As we are now coming into Spring, right after observing the rest of the world celebrating the Lunar New Year, and welcoming the year of the Tiger. This year is said to be a year of positive changes and we are all hoping for that as manufacturers continue to evaluate their supply chains to fill gaps caused by persistent disruptions.
The list below highlights what the new year will bring for our industry with the latest quarterly roundup of news surrounding the global electronics component market.
After a whole year of unpredictable turbulences for the supply chain caused mainly by the COVID-19 pandemic and the global chip shortage, we finally started to see a bright light at the end of the tunnel getting closer to us. This didn’t last long as we have been dramatically hit by the unexpected Russian invasion of Ukraine causing further disruptions to the already fragile supply chain.
Our thoughts are with all of the families on all involved sides who are affected by this tragedy, and we hope that both parties find a peaceful solution to the conflict without any more heart-wrenching consequences.
The ongoing Ukraine conflict may further affect the global supply chains as Ukraine produces 50% of the world’s semiconductor-grade neon, the key ingredient for making chips. On the other hand, Russia provides the United States with more than a third of its palladium, a rare metal required to produce semiconductors.
Lead-time Issues, Negative Price Trends, and Component Shortages
Extreme long lead times, negative price trends, and raw material shortages are here to stay for another while.
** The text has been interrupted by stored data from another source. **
-- ==== Sys2Proof/Machine/Step.lean ====
section
/-! DEFINITION. One step of the block: the command at the front of the queue, or one microsecond on an empty queue. -/

namespace Sys2Proof.Machine

/-- The command at the front of the queue is taken with the queue's rest; on an empty queue one microsecond passes and the events then
due join the queue (DESIGN CHOICE, log 2). -/
def step (s : State) : Host.Outcome State Fault Refusal :=
  match s.pending with
  | [] => .next s.tick
  | c :: rest => exec c { s with pending := rest }

/-- The state with the command a word spells at the front of its queue; the state itself where the word spells none. -/
def State.withFetchWord (s : State) (nbits w : Nat) : State :=
  match decodeTableWord nbits w with
  | some c => { s with pending := c :: s.pending }
  | none => s

end Sys2Proof.Machine
end

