/-- In VERIFYING, CTRL_HOLD_N is released only while every REQUIRED or OPTIONAL region whose effective gate is HOLD is VERIFIED, for a table
in which the slots of a pair agree on gate and role, as the validation asks. -/
def Obligations.TheHoldLineIsReleasedOnlyOnceTheHeldImagesPass : Prop :=
  ∀ (s : State) (i : Nat) (r : Region), s.OutputsAgree → s.permit = .verifying → s.pins.ctrlHold = false →
    s.region i = some r → r.role = some .required ∨ r.role = some .optional → s.GateIs i r .hold →
    (∀ j p, s.pairOf i = some j → s.pair j = some p → s.pairGate p = some r.gate ∧ s.pairRole p = r.role) →
    s.isVerified i = true

/-- HOLD_PULSE_EXPIRY stops the timer and leaves CTRL_HOLD_N asserted exactly while a hold condition holds; nothing else changes but the
timers, in which what was left of the pulse passes: the model's choice, log 3. -/
def Obligations.TheHoldPulseEnds : Prop :=
  ∀ (s : State) (r : Nat), s.pulse = .running r → s.OutputsAgree →
    exec .holdPulseExpiry s = .next
      { s.elapse r with pulse := .stopped, pins := { s.pins with ctrlHold := s.holdCondition } }

/-- The outputs agree with the records after every step that finds them so. -/
def Obligations.EveryStepKeepsTheOutputsInAgreement : Prop :=
  ∀ s t : State, s.OutputsAgree → step s = .next t → t.OutputsAgree

/-- A step that asserts CTRL_HOLD_N starts the hold pulse in full; a reset starts the start-up pulse. -/
def Obligations.EveryAssertionOfTheHoldLineLastsAPulse : Prop :=
  ∀ s t : State, s.OutputsAgree → s.PortsAgree → step s = .next t → s.pins.ctrlHold = false → t.pins.ctrlHold = true →
    t.pulse = .running (1000 * t.cfg.holdPulse) ∨ (t.permit = .loading ∧ t.pulse = .startup)

/-- PRINT_PERMIT is asserted by no step but one that leaves every REQUIRED region VERIFIED and every REQUIRED pair SELECTED with its
selected slot VERIFIED; and it stays true of PERMITTED that they are, through every step: kept together with what it rests on, the tables
a validated load leaves, the verify queue, the pairs' contexts and what a forwarded write may touch. Nor does the part stay in VERIFYING
once a decision is due: through every step it stays true of VERIFYING that neither has every required image passed nor one failed. -/
def Obligations.ThePrintPermitIsEarned : Prop :=
  (∀ s t : State, s.OutputsAgree → step s = .next t → s.pins.printPermit = false → t.pins.printPermit = true →
    t.permit = .permitted ∧ t.RequiredPassed) ∧
  (∀ (s t : State),
   s.PortsAgree → s.PermitSound → step s = .next t → t.PermitSound) ∧
  (∀ s t : State, s.DecisionMade → step s = .next t → t.DecisionMade)

/-- The moves of the permit state: to LOADING by a reset alone; out of LOADING by the load's completion; out of PROVISIONING by the
bootstrap read or a burn; from VERIFYING to PERMITTED or DENIED; from PERMITTED and DENIED into a new run; none out of UNPROVISIONED,
PROVISIONED and FAULT but a reset. The exit from VERIFYING to PERMITTED or DENIED is the run end: to PERMITTED every required image has
passed, to DENIED one has failed; the deadline is stopped, the report has the run's duration in whole milliseconds, 65535 for more,
RESULT_UNREAD is among the alert causes, and DENIED exactly on entry to DENIED. Through every step the deadline runs in VERIFYING only, a
running permit state has the report of its run, whose duration is present once VERIFYING is left, and the alert cause DENIED stands exactly
in DENIED. A RESTART that is taken in PERMITTED or DENIED completes in a run of the next run number. -/
def Obligations.ThePermitStateMovesAsItsTableSays : Prop :=
  (∀ s t : State, s.PortsAgree → step s = .next t → s.permit ≠ t.permit →
    (t.permit = .loading ∧ ∃ rest, (∃ m b r, s.pending = .powerOn m b r :: rest) ∨ s.pending = .resetNAssert :: rest)
      ∨ (s.permit = .loading ∧ ∃ rest, s.pending = .loadComplete :: rest)
      ∨ (s.permit = .provisioning ∧ (t.permit = .provisioned ∨ t.permit = .fault)
          ∧ ∃ rest, (∃ image, s.pending = .bootstrapReadComplete image :: rest) ∨ s.pending = .provisionCellBurnComplete :: rest)
      ∨ (s.permit = .verifying ∧ (t.permit = .permitted ∨ t.permit = .denied))
      ∨ ((s.permit = .permitted ∨ s.permit = .denied) ∧ t.permit.running = true
          ∧ ∃ rest, s.pending = .restart :: rest ∨ ∃ clocks, s.pending = .upstreamSelectRise clocks :: rest)) ∧
  (∀ s t : State, s.RunAgrees → step s = .next t → s.permit = .verifying → t.permit = .permitted ∨ t.permit = .denied →
    (t.permit = .permitted → t.RequiredPassed) ∧ (t.permit = .denied → t.RequiredFailed ∧ ¬ t.RequiredPassed) ∧
    t.deadline = none ∧ t.alerts.resultUnread = true ∧ (t.alerts.denied = true ↔ t.permit = .denied) ∧
    ∃ rep, t.report = some rep ∧ rep.runNumber = t.runNumber ∧ rep.duration = some (min (t.runElapsed / 1000) 65535)) ∧
  (∀ s t : State, s.PortsAgree → s.RunAgrees → step s = .next t → t.RunAgrees) ∧
  (∀ s : State, s.Listening → s.permit ≠ .verifying → ∃ t, exec .restart s = .next t ∧
    (t.permit = .verifying ∨ t.permit = .permitted) ∧
    t.runNumber = (if s.runNumber = 65535 then 1 else s.runNumber + 1) ∧ (∀ i r, s.region i = some r → t.region i = some r) ∧
    ∃ rep, t.report = some rep ∧ rep.cause = .restart ∧ rep.runNumber = t.runNumber)
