/-! ### setTx -/

@[simp] theorem State.setTx_pending (t : Option Tx) : (s.setTx t).pending = s.pending := rfl
@[simp] theorem State.setTx_resetN (t : Option Tx) : (s.setTx t).resetN = s.resetN := rfl
@[simp] theorem State.setTx_resetCause (t : Option Tx) : (s.setTx t).resetCause = s.resetCause := rfl
@[simp] theorem State.setTx_straps (t : Option Tx) : (s.setTx t).straps = s.straps := rfl
@[simp] theorem State.setTx_load (t : Option Tx) : (s.setTx t).load = s.load := rfl
@[simp] theorem State.setTx_prov (t : Option Tx) : (s.setTx t).prov = s.prov := rfl
@[simp] theorem State.setTx_sinceReset (t : Option Tx) : (s.setTx t).sinceReset = s.sinceReset := rfl
@[simp] theorem State.setTx_runElapsed (t : Option Tx) : (s.setTx t).runElapsed = s.runElapsed := rfl
@[simp] theorem State.setTx_store (t : Option Tx) : (s.setTx t).store = s.store := rfl
@[simp] theorem State.setTx_cfg (t : Option Tx) : (s.setTx t).cfg = s.cfg := rfl
@[simp] theorem State.setTx_synth (t : Option Tx) : (s.setTx t).synth = s.synth := rfl
@[simp] theorem State.setTx_keys (t : Option Tx) : (s.setTx t).keys = s.keys := rfl
@[simp] theorem State.setTx_regions (t : Option Tx) : (s.setTx t).regions = s.regions := rfl
@[simp] theorem State.setTx_pairs (t : Option Tx) : (s.setTx t).pairs = s.pairs := rfl
@[simp] theorem State.setTx_runtime (t : Option Tx) : (s.setTx t).runtime = s.runtime := rfl
@[simp] theorem State.setTx_runNumber (t : Option Tx) : (s.setTx t).runNumber = s.runNumber := rfl
@[simp] theorem State.setTx_queue (t : Option Tx) : (s.setTx t).queue = s.queue := rfl
@[simp] theorem State.setTx_deadline (t : Option Tx) : (s.setTx t).deadline = s.deadline := rfl
@[simp] theorem State.setTx_trans (t : Option Tx) : (s.setTx t).trans = s.trans := rfl
@[simp] theorem State.setTx_contexts (t : Option Tx) : (s.setTx t).contexts = s.contexts := rfl
@[simp] theorem State.setTx_sigList (t : Option Tx) : (s.setTx t).sigList = s.sigList := rfl
@[simp] theorem State.setTx_sigUnit (t : Option Tx) : (s.setTx t).sigUnit = s.sigUnit := rfl
@[simp] theorem State.setTx_up (t : Option Tx) : (s.setTx t).up = { s.up with tx := t } := rfl
@[simp] theorem State.setTx_fp (t : Option Tx) : (s.setTx t).fp = s.fp := rfl
@[simp] theorem State.setTx_violation (t : Option Tx) : (s.setTx t).violation = s.violation := rfl
@[simp] theorem State.setTx_permit (t : Option Tx) : (s.setTx t).permit = s.permit := rfl
@[simp] theorem State.setTx_pulse (t : Option Tx) : (s.setTx t).pulse = s.pulse := rfl
@[simp] theorem State.setTx_recoverySwap (t : Option Tx) : (s.setTx t).recoverySwap = s.recoverySwap := rfl
@[simp] theorem State.setTx_report (t : Option Tx) : (s.setTx t).report = s.report := rfl
@[simp] theorem State.setTx_alerts (t : Option Tx) : (s.setTx t).alerts = s.alerts := rfl
@[simp] theorem State.setTx_pins (t : Option Tx) : (s.setTx t).pins = s.pins := rfl
@[simp] theorem State.setTx_response (t : Option Tx) : (s.setTx t).response = s.response := rfl

/-! ### answer -/

@[simp] theorem State.answer_pending (b : Byte) (o : Origin) : (s.answer b o).pending = s.pending := rfl
@[simp] theorem State.answer_resetN (b : Byte) (o : Origin) : (s.answer b o).resetN = s.resetN := rfl
@[simp] theorem State.answer_resetCause (b : Byte) (o : Origin) : (s.answer b o).resetCause = s.resetCause := rfl
@[simp] theorem State.answer_straps (b : Byte) (o : Origin) : (s.answer b o).straps = s.straps := rfl
@[simp] theorem State.answer_load (b : Byte) (o : Origin) : (s.answer b o).load = s.load := rfl
@[simp] theorem State.answer_prov (b : Byte) (o : Origin) : (s.answer b o).prov = s.prov := rfl
@[simp] theorem State.answer_sinceReset (b : Byte) (o : Origin) : (s.answer b o).sinceReset = s.sinceReset := rfl
@[simp] theorem State.answer_runElapsed (b : Byte) (o : Origin) : (s.answer b o).runElapsed = s.runElapsed := rfl
@[simp] theorem State.answer_store (b : Byte) (o : Origin) : (s.answer b o).store = s.store := rfl
@[simp] theorem State.answer_cfg (b : Byte) (o : Origin) : (s.answer b o).cfg = s.cfg := rfl
@[simp] theorem State.answer_synth (b : Byte) (o : Origin) : (s.answer b o).synth = s.synth := rfl
@[simp] theorem State.answer_keys (b : Byte) (o : Origin) : (s.answer b o).keys = s.keys := rfl
@[simp] theorem State.answer_regions (b : Byte) (o : Origin) : (s.answer b o).regions = s.regions := rfl
@[simp] theorem State.answer_pairs (b : Byte) (o : Origin) : (s.answer b o).pairs = s.pairs := rfl
@[simp] theorem State.answer_runtime (b : Byte) (o : Origin) : (s.answer b o).runtime = s.runtime := rfl
@[simp] theorem State.answer_runNumber (b : Byte) (o : Origin) : (s.answer b o).runNumber = s.runNumber := rfl
@[simp] theorem State.answer_queue (b : Byte) (o : Origin) : (s.answer b o).queue = s.queue := rfl
@[simp] theorem State.answer_deadline (b : Byte) (o : Origin) : (s.answer b o).deadline = s.deadline := rfl
@[simp] theorem State.answer_trans (b : Byte) (o : Origin) : (s.answer b o).trans = s.trans := rfl
@[simp] theorem State.answer_contexts (b : Byte) (o : Origin) : (s.answer b o).contexts = s.contexts := rfl
@[simp] theorem State.answer_sigList (b : Byte) (o : Origin) : (s.answer b o).sigList = s.sigList := rfl
@[simp] theorem State.answer_sigUnit (b : Byte) (o : Origin) : (s.answer b o).sigUnit = s.sigUnit := rfl
@[simp] theorem State.answer_up (b : Byte) (o : Origin) : (s.answer b o).up = { s.up with out := some ⟨b, o⟩ } := rfl
@[simp] theorem State.answer_fp (b : Byte) (o : Origin) : (s.answer b o).fp = s.fp := rfl
@[simp] theorem State.answer_violation (b : Byte) (o : Origin) : (s.answer b o).violation = s.violation := rfl
@[simp] theorem State.answer_permit (b : Byte) (o : Origin) : (s.answer b o).permit = s.permit := rfl
@[simp] theorem State.answer_pulse (b : Byte) (o : Origin) : (s.answer b o).pulse = s.pulse := rfl
@[simp] theorem State.answer_recoverySwap (b : Byte) (o : Origin) : (s.answer b o).recoverySwap = s.recoverySwap := rfl
@[simp] theorem State.answer_report (b : Byte) (o : Origin) : (s.answer b o).report = s.report := rfl
@[simp] theorem State.answer_alerts (b : Byte) (o : Origin) : (s.answer b o).alerts = s.alerts := rfl
@[simp] theorem State.answer_pins (b : Byte) (o : Origin) : (s.answer b o).pins = s.pins := rfl
@[simp] theorem State.answer_response (b : Byte) (o : Origin) : (s.answer b o).response = s.response := rfl
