-- ==== Sys2Proof/Tests/Slice0.lean ====
section
/-! SUPPORT. Tests: the WellFormed smoke test, worked examples of the spec and of the public standards it names, and for each statement
with hypotheses a witness, named witness_<statement>, that meets them together. -/

namespace Sys2Proof.Tests

set_option Elab.async false

open Sys2Proof Sys2Proof.Machine

/-! ## WellFormed smoke test, decoder -/

theorem test_short_image_is_ill_formed : (Instr.bootstrapReadComplete [0x00]).wellFormed = false := by decide
theorem test_known_code_is_ill_formed : (Instr.unknownRequest 0x04).wellFormed = false := by decide
theorem test_unknown_code_is_well_formed : (Instr.unknownRequest 0x08).wellFormed = true := by decide
theorem test_no_word_spells_a_command : decodeTableWord 8 0x13 = none := by decide

/-! ## Public standards: FIPS 180-4's "abc", the check value of the CRC, RFC 6979's P-256 vector for "sample" -/

theorem test_sha256_abc :
    sha256 [0x61, 0x62, 0x63] = 0xba7816bf8f01cfea414140de5dae2223b00361a396177a9cb410ff61f20015ad := by decide +kernel

theorem test_crc32_check_value : crc32 [0x31, 0x32, 0x33, 0x34, 0x35, 0x36, 0x37, 0x38, 0x39] = 0xCBF43926 := by decide +kernel

/-- The public key, the message digest and the signature of RFC 6979, A.2.5 (SHA-256, message "sample"). -/
def rfcKey : List Byte :=
  beBytes 32 0x60FED4BA255A9D31C961EB74C6356D68C049B8923B61FA6CE669622E60F29FB6
    ++ beBytes 32 0x7903FE1008B8BC99A41AE9E95628BC64F2F1B20C2D7E9F5177A3C294D4462299
def rfcDigest : BitVec 256 := 0xAF2BDBE1AA9B6EC1E2ADE1D694F41FC71A831D0268E9891562113D8A62ADD1BF
def rfcSignature : List Byte :=
  beBytes 32 0xEFD48B2AACB6A8FD1140DD9CD45E81D69D2C877B56AAF991C34D0EA84EAF3716
    ++ beBytes 32 0xF7CB1C942D657C41D436C7A1B6E29F65F3E900DBB9AFF4064DC4AB2F843ACDA8

theorem test_rfc6979_signature_passes : checkSignature rfcKey rfcDigest rfcSignature = true := by decide +kernel
theorem test_rfc6979_other_digest_fails : checkSignature rfcKey (rfcDigest ^^^ 1) rfcSignature = false := by decide +kernel

/-! ## 8.6.1 and R75: clock settings and check times -/

theorem test_legal_settings :
    clockLegal 25 5 80 4 = true ∧ clockLegal 27 3 30 3 = true ∧ clockLegal 24 2 40 4 = true ∧ clockLegal 8 2 50 2 = true := by decide
theorem test_illegal_settings :
    clockLegal 25 10 80 4 = false ∧ clockLegal 24 2 40 3 = false ∧ clockLegal 40 4 50 4 = false := by decide
theorem test_check_times :
    checkTimeOf 120 1 = 10000 ∧ checkTimeOf 90 1 = 13334 ∧ checkTimeOf 70 1 = 17143 ∧ checkTimeOf 25 1 = 48000
      ∧ checkTimeOf 8 1 = 150000 := by decide

/-! ## 1.3.1, 1.4.1, 1.5.1: the stream and write arithmetic on a 32 MiB flash -/

/-- The first list of 1.3.1: main firmware A and B exchanged. -/
def mainSwap : List Window := installSwap 0x100000 0x900000 0x800000 .pair (some 0) []

/-- The second list of 1.3.1: the recovery swap beside it. -/
def mainAndRecovery : List Window := installSwap 0 0x1F00000 0x40000 .recovery none mainSwap

theorem test_lists_of_1_3_1 :
    mainAndRecovery.map (fun w => (w.from_, w.to_))
      = [(0, 0x1F00000), (0x100000, 0x900000), (0x900000, 0x100000), (0x1F00000, 0)] := by decide
theorem test_stream_that_leaves_the_home_window :
    wanted mainSwap 0x2000000 0x8FFFF0 15 = 0x10FFFFF ∧ delivered mainSwap 0x2000000 0x8FFFF0 15 = 0x10FFFFF
      ∧ wanted mainSwap 0x2000000 0x8FFFF0 16 = 0x100000 ∧ delivered mainSwap 0x2000000 0x8FFFF0 16 = 0x1100000
      ∧ outOfField 3 (translate mainSwap 0x8FFFF0) = true := by decide
theorem test_stream_across_the_flash_end :
    wanted [] 0x2000000 0x1FFFFFE 2 = 0 ∧ delivered [] 0x2000000 0x1FFFFFE 2 = 0
      ∧ wanted mainAndRecovery 0x2000000 0x1FFFFFE 2 = 0x1F00000 ∧ delivered mainAndRecovery 0x2000000 0x1FFFFFE 2 = 0 := by decide
theorem test_affected_ranges_of_1_5_1 :
    affectedRange .eraseBlock (translate mainSwap 0x123456) 0x2000000 = some (0x920000, 0x10000)
      ∧ affectedRange .program (translate mainSwap 0x9200F0) 0x2000000 = some (0x120000, 256)
      ∧ affectedRange .eraseSector (translate mainSwap 0x1FFF000) 0x2000000 = some (0x1FFF000, 4096) := by decide

/-! ## 2.6.2: the first failing header check decides (region 4: kind 2, 512 KiB; slot 1 ACTIVE for kind 2, slot 3 EMPTY, floor 1) -/

def exampleSlots : Vector KeySlot 4 :=
  #v[⟨.active, 0x03, []⟩, ⟨.active, 0x04, []⟩, ⟨.revoked, 0x04, []⟩, ⟨.empty, 0, []⟩]
def exampleFloors : Vector Nat 8 := #v[2, 3, 1, 0, 0, 0, 0, 0]
def engine : Region := ⟨0x1100000, 0x80000, .fill, .locked, some .required, some 2, some 1, none, none⟩
def exampleManifest (format kind slot epoch : Byte) (len : Nat) : List Byte :=
  markerBytes ++ [format, kind, slot, epoch, 9, 0, 0, 0] ++ leBytes 4 len ++ List.replicate 64 0x55

theorem test_first_failures_of_2_6_2 :
    judgeManifest exampleSlots exampleFloors engine (exampleManifest 2 9 3 0 0) = .fail .format
      ∧ judgeManifest exampleSlots exampleFloors engine (exampleManifest 1 9 3 0 0) = .fail .kind
      ∧ judgeManifest exampleSlots exampleFloors engine (exampleManifest 1 2 3 0 0) = .fail .key
      ∧ judgeManifest exampleSlots exampleFloors engine (exampleManifest 1 2 1 0 0) = .fail .epoch
      ∧ judgeManifest exampleSlots exampleFloors engine (exampleManifest 1 2 1 1 0) = .fail .length
      ∧ judgeManifest exampleSlots exampleFloors engine (exampleManifest 1 2 1 64 0x62000) = .fail .format
      ∧ judgeManifest exampleSlots exampleFloors engine (exampleManifest 1 2 1 1 0x62000) = .pass ⟨0x62000, 1, 9, 1⟩ := by decide

/-! ## A small part at work: 1 MiB of flash; region 0 REQUIRED (HOLD, LOCKED), 1 and 2 an OBSERVE pair, 3 OPTIONAL (FILL, FREE), 4 OPEN -/

def boot : Region := ⟨0, 0x2000, .hold, .locked, some .required, some 0, some 3, none, none⟩
def slotA : Region := ⟨0x10000, 0x10000, .observe, .slot, some .required, some 1, some 2, some 2, some true⟩
def slotB : Region := ⟨0x20000, 0x10000, .observe, .slot, some .required, some 1, some 2, some 1, some false⟩
def fonts : Region := ⟨0x30000, 0x2000, .fill, .free, some .optional, some 2, some 0, none, none⟩
def settings : Region := ⟨0x40000, 0x2000, .opened, .free, none, none, none, none, none⟩
def table5 : List Region := [boot, slotA, slotB, fonts, settings]

def classTable : List ClassEntry :=
  (((((((((List.replicate 256 ClassEntry.unlisted).set 0x5A ⟨.service, 0, 1, 0, 1⟩).set 0x13 ⟨.read, 4, 1, 0, 1⟩).set 0x05
    ⟨.statusRead, 0, 1, 0, 1⟩).set 0x04 ⟨.writeDisable, 0, 1, 0, 1⟩).set 0xC7 ⟨.eraseChip, 0, 1, 0, 1⟩).set 0xB9
    ⟨.sleep, 0, 1, 0, 1⟩).set 0x01 ⟨.statusWrite, 0, 1, 0, 1⟩).set 0x06 ⟨.writeEnable, 0, 1, 0, 1⟩)

def smallCfg : Cfg :=
  { Cfg.empty with
    geometry := 20, table := classTable, verifierRead := 0x13, statusRead := 0x05, writeDisable := 0x04, wake := 0xAB, sleep := 0xB9
    latchBit := 1, serviceByte := 0x5A, tag := 0xC3, deadline := 10, holdPulse := 20, wakeTime := 50, pollInterval := 2 }

/-- A record in a state, with the fields an image of 300 payload bytes leaves. -/
def passed (state : RState) (progress : Nat) (context : Option (Fin 4)) : Runtime :=
  ⟨state, if state = .rejected then some .signature else none, some ⟨300, 5, 7, 1⟩, progress, context, false, 1⟩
According to our industry experts, the situation is unlikely to improve until at least 2023. However, due to higher inflation and rising interest rates, we may see some slowdown in demand at the end of the year.
It is advised that long-term planning in the supply chain should remain the new normal throughout the whole of 2022 and well into 2023.
Prices continue to rise throughout the whole supply chain due to further raw material, shipping, and production cost increases contributing to this.
The gold price has recently gone up after staying relatively stable for a while. Gold is up 13,49% from last year standing at $1967.77/oz.
Silver has remained relatively steady trading at $25,295/oz.
Copper costs are affecting the prices of cables, PCBs, and other technologies that rely upon the commodity. Copper prices are up by 8.5% from last year standing at $4,4975/lb.
Palladium price has recently hit new highs of £60,67/g growing by 5% in the last month as Russia accounts for 40% of the global palladium supply.
Neon-grade surges are expected throughout 2022 as Russia’s attack on Ukraine halts half of the world’s neon output for chips.
Oil hits a new 14-year high at $139 per barrel.
Fuel prices constantly increasing as the average cost of petrol on UK forecourts stands at 163.5p.
The current situation on the material markets is not improving as it will most likely continue well into 2022 and even further until the start of 2023. However, recent inflation pressure and rising interest rates may cause slowdowns in demand and we can expect some stabilization.